■ EXERCISE INSTRUCTIONS
Reproduce precisely the lines of the listing below, starting with the line that contains "def loadPath (s" and stopping after the line that contains "f.reply.isNone && !f.waits.isEmpty"; include nothing else.
---------------
-- ==== Sys2Proof/Machine/Mem.lean ====
section
/-! DEFINITION. Memory accesses at issue and the points of releases and acquires (R94 to R97, R214, R215, R219 to R221, R231 to
R239): addresses, loads, stores, atomics, and what a release waits for. -/

namespace Sys2Proof.Machine

open Sys2Proof

/-! ## The memory payload (R62) -/

/-- The ordering an access carries: acquire, release, agent scope, storage mask (S, G, X from bit 0), hint. -/
structure MemOrd where
  acq : Bool := false
  rel : Bool := false
  scope : Nat := 0
  mask : BitVec 3 := 0
  hint : Nat := 0
  deriving DecidableEq, Repr

def memOrd (p : Payload) : MemOrd :=
  match p with
  | none => {}
  | some p => { acq := p.getLsbD 24, rel := p.getLsbD 23, scope := pbits p 20 3, mask := p.extractLsb' 17 3, hint := pbits p 15 2 }

/-- Whether a home address lies in a space of a mask. -/
def inMask (mask : BitVec 3) (h : Nat) : Bool := if isX h then mask.getLsbD 2 else mask.getLsbD 1

/-! ## Addresses (R95) -/

/-- The global address of an access. -/
def globalAddr (base : DWord) (imm : BitVec 7) (size : Nat) : DWord := base + imm.signExtend 64 * BitVec.ofNat 64 size

/-- What the address checks of a global access refuse. -/
def globalFail (addr : DWord) (size : Nat) : Option Trap :=
  if !canonical addr then some { cause := .addrCanon, addr := addr }
  else if addr.toNat % size ≠ 0 then some { cause := .align, addr := addr, info := BitVec.ofNat 32 size }
  else none

/-- The scratch offset of an access: an unbounded integer. -/
def scratchOff (base : Word) (imm : BitVec 7) (size : Nat) : Int := (base.toNat : Int) + imm.toInt * size

/-- Scratch bytes of the acting thread's block; a free warp has none (R135). -/
def scratchSize (s : State) : Nat := (s.thBlock.map (·.scratch)).getD 0

def scratchFail (off : Int) (size bytes : Nat) : Option Trap :=
  let shown := (BitVec.ofInt 32 off).signExtend 64
  if off % (size : Int) ≠ 0 then some { cause := .align, addr := shown, info := BitVec.ofNat 32 size }
  else if off < 0 ∨ off + size > bytes then some { cause := .scratchBounds, addr := shown, info := BitVec.ofNat 32 size }
  else none

/-! ## Values -/

/-- The words a load of `size` bytes writes (Table 4-6). -/
def loadWords (size : Nat) (signed : Bool) (bs : List Byte) : List Word :=
  let v := leNat bs
  match size with
  | 1 => [if signed then (BitVec.ofNat 8 v).signExtend 32 else BitVec.ofNat 32 v]
  | 2 => [if signed then (BitVec.ofNat 16 v).signExtend 32 else BitVec.ofNat 32 v]
  | n => (List.range (n / 4)).map (fun j => BitVec.ofNat 32 (v / 2 ^ (32 * j)))

/-- The c-register value of a stream's load (Table 4-1). -/
def loadC (size : Nat) (signed : Bool) (bs : List Byte) : DWord :=
  let v := leNat bs
  match size, signed with
  | 1, true => (BitVec.ofNat 8 v).signExtend 64
  | 2, true => (BitVec.ofNat 16 v).signExtend 64
  | _, _ => BitVec.ofNat 64 v

/-! ## What a release waits for (R214, R219) -/

/-- A read of one of these results in a space of the mask has not been served; one whose atomic waits for its own release point has
not either, unless the atomic is `but` itself. -/
def readsOpen (s : State) (tags : List Nat) (mask : BitVec 3) (but : Option Nat := none) : Bool :=
  s.pl.net.any (fun m => match m.body with
    | .fill f => f.reply.isNone && f.waits.any (fun w => tags.contains w.tag && inMask mask w.pa)
    | .atomic a => a.ack.isNone && a.steps.any (fun w => tags.contains w.tag && inMask mask w.pa)
    | .mcast x => x.waits.any (fun w => tags.contains w.tag) && mask.getLsbD 1
    | _ => false)
  || (mask.getLsbD 1 && s.sl.windows.any (fun w => w.reqs.any (fun x => x.waits.any (fun x => tags.contains x.tag))))
  || s.pl.storeQ.any (fun q => match q.atom with
    | some a => tags.contains a.tag && mask.getLsbD q.space && but != some a.tag
    | none => false)

/-- The reads a thread has outstanding. -/
def readTags (s : State) (uid : Nat) : List Nat :=
  match s.living.find? (·.uid == uid) with
  | some t => t.pend.map (·.tag)
  | none => []

/-- An eviction, C shrink or `flush` write-back is on its way: EPCT counts as unbounded (R214). -/
def evictsOpen (s : State) : Bool :=
  s.pl.net.any (fun m => match m.body with
    | .write w => decide (w.writer = .evict)
    | _ => false)

/-- A thread's PCT, also where the thread has ended while its writes return (R87). -/
def pctOf (s : State) (uid : Nat) : Nat :=
  match s.living.find? (·.uid == uid) with
  | some t => t.pct
  | none => carriedPct s uid none

/-- A write of the thread that it issued before `seq` and that waits for its own release point: it is not performed, and its PCT
counts as unbounded (R214). -/
def queuedBefore (s : State) (uid seq : Nat) (spaces : Nat → Bool) : Bool :=
  (ownQueue s uid).any (fun q => decide (q.seq < seq) && spaces q.space)

/-- Conditions 1, 2 and 4 of R219 at the thread's core, for what the thread issued before `seq`; scratch writes with no release of
their own are performed as they issue. `own` is the result of the releasing atomic itself. -/
def releaseMet (s : State) (uid seq : Nat) (mask : BitVec 3) (own : Option Nat) : Bool :=
  !readsOpen s ((readTags s uid).filter (fun t => decide (t < seq))) mask own
  && !(mask.getLsbD 0 && queuedBefore s uid seq (· == 0))
  && (mask.extractLsb' 1 2 == 0
      || (!writesOpen s uid && !queuedBefore s uid seq (· != 0) && !evictsOpen s && decide (s.clock.tbase ≥ max (pctOf s uid) s.epct)))

/-- The completion times of the core's narrower lines that another thread's release has sent home join the thread's PCT too (condition 3 of
R219). -/
def joinBacks (uid scope : Nat) (s : State) : State :=
  { s with pl := { s.pl with net := s.pl.net.map (fun m => match m.body with
    | .write w => (match w.writer with
      | .forced u => if u ≠ uid ∧ w.tag < scope then { m with body := .write { w with who := joinNo w.who uid } } else m
      | _ => m)
    | _ => m) } }

/-- The write-backs of the core's lines narrower than a scope that releases forced are acknowledged, and the time base is at least their
completion times (conditions 3 and 4 of R219), whichever thread's release it was. -/
def backsMet (s : State) (scope : Nat) : Bool :=
  !s.pl.net.any (fun m => match m.body with
    | .write w => (match w.writer with | .forced _ => decide (w.tag < scope) | _ => false)
    | _ => false)
  && s.backs.all (fun x => decide (scope ≤ x.1 ∨ x.2 ≤ s.clock.tbase))

/-- One step towards the release point of what a thread issued at `seq`: dirty lines narrower than the scope are written back
(condition 3), and the answer says whether the point is reached. -/
def releaseStep (uid seq scope : Nat) (mask : BitVec 3) (own : Option Nat) (s : State) : Bool × State :=
  let (ids, s) := if mask.getLsbD 1 then writeBackAll (fun l => decide (l.scope < scope)) (.forced uid) (joinBacks uid scope s) else ([], s)
  (ids.isEmpty && releaseMet s uid seq mask own && (!mask.getLsbD 1 || backsMet s scope), s)

/-! ## Loads -/

/-- A read of the acting thread asks the home for its sector; those of one bundle to one sector are one request (R97, R210). -/
def askFill (w : LoadWait) (hint : Nat) (s : State) : State :=
  let line := lineOf w.pa
  let sec := w.pa % 128 / 64
  let mine := fun (m : Msg) => match m.body with
    | .fill f => f.bundle == s.bundleNo && f.line == line && f.sec == sec && f.reply.isNone
    | _ => false
  match s.pl.net.find? mine with
  | some m => netUpd m.id (fun b => match b with
      | .fill f => .fill { f with waits := f.waits ++ [w] }
      | b => b) s
  | none =>
    let lease := if hint = 3 then 64 else s.curCtx.lease.toNat
    (netSend (.fill { line := line, sec := sec, lease := lease, ctx := s.ctxNo, bundle := s.bundleNo, alloc := !isX w.pa && hint != 1, keep := hint == 2, waits := [w] }) s).2

/-- What the acting thread's read of `size` bytes at `h` waits with. -/
def waitOf (s : State) (tag : Nat) (va : DWord) (h size : Nat) (signed : Bool) : LoadWait :=
  { slot := s.th.slot, lane := s.th.lane, pc := s.th.pc, tag := tag, va := va, pa := h, size := size, signed := signed }

/-- A result that waits for memory, and the request that serves it. -/
def requestFill (va : DWord) (h size : Nat) (signed : Bool) (o : Opnds) (ord : MemOrd) (s : State) : Nat × State :=
  let n := if size < 4 then 1 else size / 4
  let (tag, s) := addResult (destRegs o (List.replicate n 0)) 40 none .none false s
  (tag, askFill (waitOf s tag va h size signed) ord.hint s)

/-- A read is served at a value time, the WCT of a write: it joins PCT, and the largest WCT recorded (R214, R245). -/
def Thread.sawVt (t : Thread) (vt : Option Nat) : Thread := { t with pct := max t.pct (vt.getD 0), wctMax := max t.wctMax (vt.getD 0) }

/-- The bytes of a load that its core holds for it although the L1 gives no hit: dirty bytes, which are later than any
write-through of the thread to them, and bytes of its write-throughs on their way (R215, R224). -/
def forwarded (s : State) (sent : List (Nat × Byte)) (h n : Nat) : Option (List Byte) :=
  let dirty : List (Nat × Byte) := match l1Find s (lineOf h) with
    | some l => dirtyBytes l
    | none => []
  ownBytes (sent ++ dirty) h n

/-- Where a load gets its bytes: it has them, with the value time they carry; it must ask the home; poison; or it waits behind a
write of the thread that has not left (R22, R215, R224). -/
inductive LoadPath where
  | value (bs : List Byte) (vt : Option Nat)
  | ask
  | poison
  | wait
  deriving DecidableEq, Repr

/-- The path of a load of the acting thread; `home` is set for one that must be served at the home. -/
def loadPath (s : State) (h size : Nat) (home : Bool) : LoadPath :=
  let queued := ownQueue s s.th.uid
  let qs := queued.flatMap (fun q => if q.scratch.isSome then [] else q.ws)
  if queued.any (fun q => match q.atom with | some a => q.scratch.isNone && lineOf a.pa == lineOf h | none => false)
      || (overlapsSpan qs h size && (home || isX h || (ownBytes qs h size).isNone)) then .wait
  else match ownBytes qs h size with
    | some bs => .value bs none
    | none =>
      let sent := ownSent s s.th.uid
      let ask : LoadPath := if !isX h && isPoisoned s h size then .poison else .ask
      if home || isX h then ask
      else if overlapsSpan sent h size then
        if (List.range size).any (fun k => dirtyBad s (h + k)) then .poison
        else match forwarded s sent h size with
        | some bs => .value bs none
        | none => ask
      else match l1Read s h size with
        | .hit bs vt => .value bs vt
        | .poisoned => .poison
        | .miss => ask

/-- Another load of the bundle asks the home for a sector of the line: one that has executed, or one that is still to execute. The
loads of the line are then all of that one read (R97). -/
def bundleAsks (i : Ins) (imm : BitVec 7) (size : Nat) (atHome : Bool) (line : Nat) (s : State) : Bool :=
  s.pl.net.any (fun m => match m.body with
    | .fill f => f.bundle == s.bundleNo && f.line == line && f.reply.isNone && !f.waits.isEmpty
    | _ => false)
  || ((bundleRest s).drop 1).any (fun t =>
    let s' := { s with th := t }
    (checkFail i s').isNone &&
      (let a := globalAddr (dwordOf (operands i s').a) imm size
       (globalFail a size).isNone && (match (translate s.ctxNo a.toNat .read s).1 with
        | some h => !isX h && lineOf h == line && decide (loadPath s' h size atHome = .ask)
        | none => false)))

/-- Bytes of an access are among those that writes of the thread carry which are not acknowledged. -/
def overlapsOwn (s : State) (uid h n : Nat) : Bool :=
  overlapsSpan ((ownQueue s uid).flatMap (fun q => if q.scratch.isSome then [] else q.ws)) h n || overlapsSpan (ownSent s uid) h n

/-- The path of a load of a bundle: one that its L1 could serve goes to the home with the others of its line, and takes its dirty bytes when
those get theirs (R97). -/
def bundlePath (i : Ins) (imm : BitVec 7) (size : Nat) (atHome : Bool) (h : Nat) (s : State) : LoadPath :=
  match loadPath s h size atHome with
  | .value bs vt => if !overlapsOwn s s.th.uid h size && bundleAsks i imm size atHome (lineOf h) s then .ask else .value bs vt
  | p => p

/-- The address of a load as its instruction gives it: the offset and the size. -/
def immOf (w : Word) : BitVec 7 := w.extractLsb' 4 7
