-- ==== Sys2Proof/Machine/Order.lean ====
section
/-! DEFINITION. Fences, completion, ranges and futures: major 0x25 (R98, R244 to R248). -/

namespace Sys2Proof.Machine

open Sys2Proof

/-! ## Fences (R244) -/

def fenceOp (i : Ins) (acq rel : Bool) (c m : BitVec 3) (s : State) : Answer :=
  runThread i (fun _ => afterDeferred (hold i (.fence acq rel c.toNat m))) s

/-! ## Ranges (R98, R246) -/

/-- Whether a line overlaps the home bytes of a virtual range whose pages are found. -/
def inPages (pages : List (Nat × Option Nat)) (base len line : Nat) : Bool :=
  (List.range ((base % 4096 + len + 4095) / 4096)).any (fun k =>
    match homeOf pages ((base / 4096 + k) % 2 ^ 45) with
    | none => false
    | some h =>
      let lo := h + (if k = 0 then base % 4096 else 0)
      let hi := min (h + 4096) (h + (base % 4096 + len - k * 4096))
      decide (line * 128 < hi ∧ lo < line * 128 + 128))

/-- The checks both range instructions make; a length of 0 completes. DESIGN CHOICE (log entry 70): the last address is formed modulo
2^64, so a range may wrap. -/
def rangeOp (i : Ins) (o : Opnds) (k : Nat → Nat → State → State) (s : State) : State :=
  let base := dwordOf o.a
  let len := (wordOf o.b).toNat
  let last := base + BitVec.ofNat 64 len - 1
  if len = 0 then finish i s
  else if !canonical base then raise { cause := .addrCanon, addr := base } s
  else if !canonical last then raise { cause := .addrCanon, addr := last } s
  else k base.toNat len s

/-- A range instruction waits until the stores of its thread that wait for release points have been performed (R22). -/
def afterOwn (k : State → State) (s : State) : State :=
  if (ownQueue s s.th.uid).isEmpty then k s else s.updTh (fun t => { t with park := .storeWait })

/-- `flush` (R246): the write-backs join EPCT. -/
def flushRange (i : Ins) (o : Opnds) (s : State) : State :=
  rangeOp i o (fun base len => afterOwn (withPages (rangePages base len) (fun pages s =>
    let (ids, s) := writeBackAll (fun l => inPages pages base len l.line) .evict (s.updTh (fun t => { t with found := [] }))
    hold i (.flush ids) s))) s

/-- `icinv` (R98): the dirty lines of the range go first; the pages found stay with the thread until it ends. -/
def icinvRange (i : Ins) (o : Opnds) (s : State) : State :=
  rangeOp i o (fun base len => afterOwn (withPages (rangePages base len) (fun pages s =>
    let (ids, s) := writeBackAll (fun l => inPages pages base len l.line) (.forced s.th.uid) s
    hold i (.icinv (base / 128 * 128) ((base + len + 127) / 128 * 128) ids) s))) s

/-! ## `wct`, `fwait`, `pref` (R245, R247, R248) -/

/-- `wct` ends once every write of the thread is acknowledged: the pair receives the largest WCT recorded. -/
def settleWct (s : State) : State :=
  match s.th.park with
  | .wct p =>
    if writesOpen s s.th.uid || !(ownQueue s s.th.uid).isEmpty then s
    else
      let v := BitVec.ofNat 64 s.th.wctMax
      (giveResult [(p, v.truncate 32), (p + 1, v.extractLsb' 32 32)] 4 s).updTh Thread.resume
  | _ => s

def wctOp (i : Ins) (o : Opnds) (s : State) : State := settleWct (hold i (.wct (o.pd.getD 0)) s)

/-- `fwait` registers its read at the home; the read itself is the step `FWAIT_RETRY`. -/
def fwaitOp (i : Ins) (o : Opnds) (s : State) : State :=
  let addr := dwordOf o.a
  match globalFail addr 4 with
  | some t => raise t s
  | none => withHome addr .read (fun h s =>
      if loadPath s h 4 true = .wait then s.updTh (fun t => { t with park := .storeWait })
      else if !isX h && isPoisoned s h 4 then raise { cause := .poison, addr := addr } s
      else
        let s := if isX h then s else (writeBack (lineOf h) (.forced s.th.uid) s).2
        hold i (.fwait addr h (wordOf o.b) o.pd false) s) s

/-- A sector's valid bit in the L1 (R210). -/
def sectorValid (s : State) (line sec : Nat) : Bool :=
  match l1Find s line with
  | some l => if sec = 0 then l.valid0 else l.valid1
  | none => false

/-- `pref`: a fill that no load waits for, where the sector is in G, mapped and not valid; on a translation miss the thread waits for
the walk, which no fault follows. -/
def prefOp (i : Ins) (o : Opnds) (s : State) : State :=
  let addr := dwordOf o.a
  let page := addr.toNat % 2 ^ 57 / 4096
  if !canonical addr then finish i s
  else if s.th.got == some (s.th.pc, page, none) then finish i (s.updTh (fun t => { t with got := none }))
  else match translate s.ctxNo addr.toNat .read s with
    | (none, s) => (wantWalk s.ctxNo addr.toNat .read s).updTh (fun t => { t with park := .pref addr.toNat })
    | (some h, s) =>
      let line := lineOf h
      let sec := h % 128 / 64
      if isX h || sectorValid s line sec then finish i s
      else finish i (netSend (.fill { line := line, sec := sec, lease := s.curCtx.lease.toNat, ctx := s.ctxNo, bundle := s.bundleNo }) s).2

/-- FENCE (R221). -/
def execFence (sw : Bool) (c m : BitVec 3) (s : State) : Answer :=
  fenceOp ⟨packA sw 37 0#7 0#7 (c ++ m ++ 0#1) 0, none, .plain [] (decide (m ≠ 0))⟩ true true c m s

/-- FENCE_ACQ (R220). -/
def execFenceAcq (sw : Bool) (c m : BitVec 3) (s : State) : Answer :=
  fenceOp ⟨packA sw 37 0#7 0#7 (c ++ m ++ 0#1) 1, none, .plain [] (decide (m ≠ 0))⟩ true false c m s

/-- FENCE_REL (R219). -/
def execFenceRel (sw : Bool) (c m : BitVec 3) (s : State) : Answer :=
  fenceOp ⟨packA sw 37 0#7 0#7 (c ++ m ++ 0#1) 2, none, .plain [] (decide (m ≠ 0))⟩ false true c m s

/-- WCT (R245). -/
def execWct (sw : Bool) (d : BitVec 7) (s : State) : Answer :=
  (fun (i0 : Ins) => runThread i0 (wctOp i0) s) ⟨packA sw 37 d 0#7 0#7 3, none, .plain [⟨d, 2, .dst, .d⟩]⟩

/-- FLUSH (R246). -/
def execFlush (sw : Bool) (a b : BitVec 7) (s : State) : Answer :=
  (fun (i0 : Ins) => runThread i0 (flushRange i0) s) ⟨packA sw 37 0#7 a b 4, none, .plain [⟨a, 2, .src, .a⟩, ⟨b, 1, .src, .b⟩]⟩

/-- ICINV (R98). -/
def execIcinv (sw : Bool) (a b : BitVec 7) (s : State) : Answer :=
  (fun (i0 : Ins) => runThread i0 (icinvRange i0) s) ⟨packA sw 37 0#7 a b 5, none, .plain [⟨a, 2, .src, .a⟩, ⟨b, 1, .src, .b⟩]⟩

/-- FWAIT (R248). -/
def execFwait (sw : Bool) (d a b : BitVec 7) (s : State) : Answer :=
  (fun (i0 : Ins) => runThread i0 (fwaitOp i0) s) ⟨packA sw 37 d a b 6, none, .plain [⟨a, 2, .src, .a⟩, ⟨b, 1, .src, .b⟩, ⟨d, 1, .dst, .d⟩]⟩

/-- PREF (R247). -/
def execPref (sw : Bool) (a : BitVec 7) (s : State) : Answer :=
  (fun (i0 : Ins) => runQuiet i0 (finish i0) (prefOp i0) s) ⟨packA sw 37 0#7 a 0#7 7, none, .plain [⟨a, 2, .src, .a⟩]⟩

end Sys2Proof.Machine
end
---------------
■ ANSWER
def loadPath (s : State) (h size : Nat) (home : Bool) : LoadPath :=
  let queued := ownQueue s s.th.uid
  let qs := queued.flatMap (fun q => if q.scratch.isSome then [] else q.ws)
  if queued.any (fun q => match q.atom with | some a => q.scratch.isNone && lineOf a.pa == lineOf h | none => false)
      || (overlapsSpan qs h size && (home || isX h || (ownBytes qs h size).isNone)) then .wait
  else match ownBytes qs h size with
    | some bs => .value bs none
    | none =>
      let sent := ownSent s s.th.uid
      let ask : LoadPath := if !isX h && isPoisoned s h size then .poison else .ask
      if home || isX h then ask
      else if overlapsSpan sent h size then
        if (List.range size).any (fun k => dirtyBad s (h + k)) then .poison
        else match forwarded s sent h size with
        | some bs => .value bs none
        | none => ask
      else match l1Read s h size with
        | .hit bs vt => .value bs vt
        | .poisoned => .poison
        | .miss => ask

/-- Another load of the bundle asks the home for a sector of the line: one that has executed, or one that is still to execute. The
loads of the line are then all of that one read (R97). -/
def bundleAsks (i : Ins) (imm : BitVec 7) (size : Nat) (atHome : Bool) (line : Nat) (s : State) : Bool :=
  s.pl.net.any (fun m => match m.body with
    | .fill f => f.bundle == s.bundleNo && f.line == line && f.reply.isNone && !f.waits.isEmpty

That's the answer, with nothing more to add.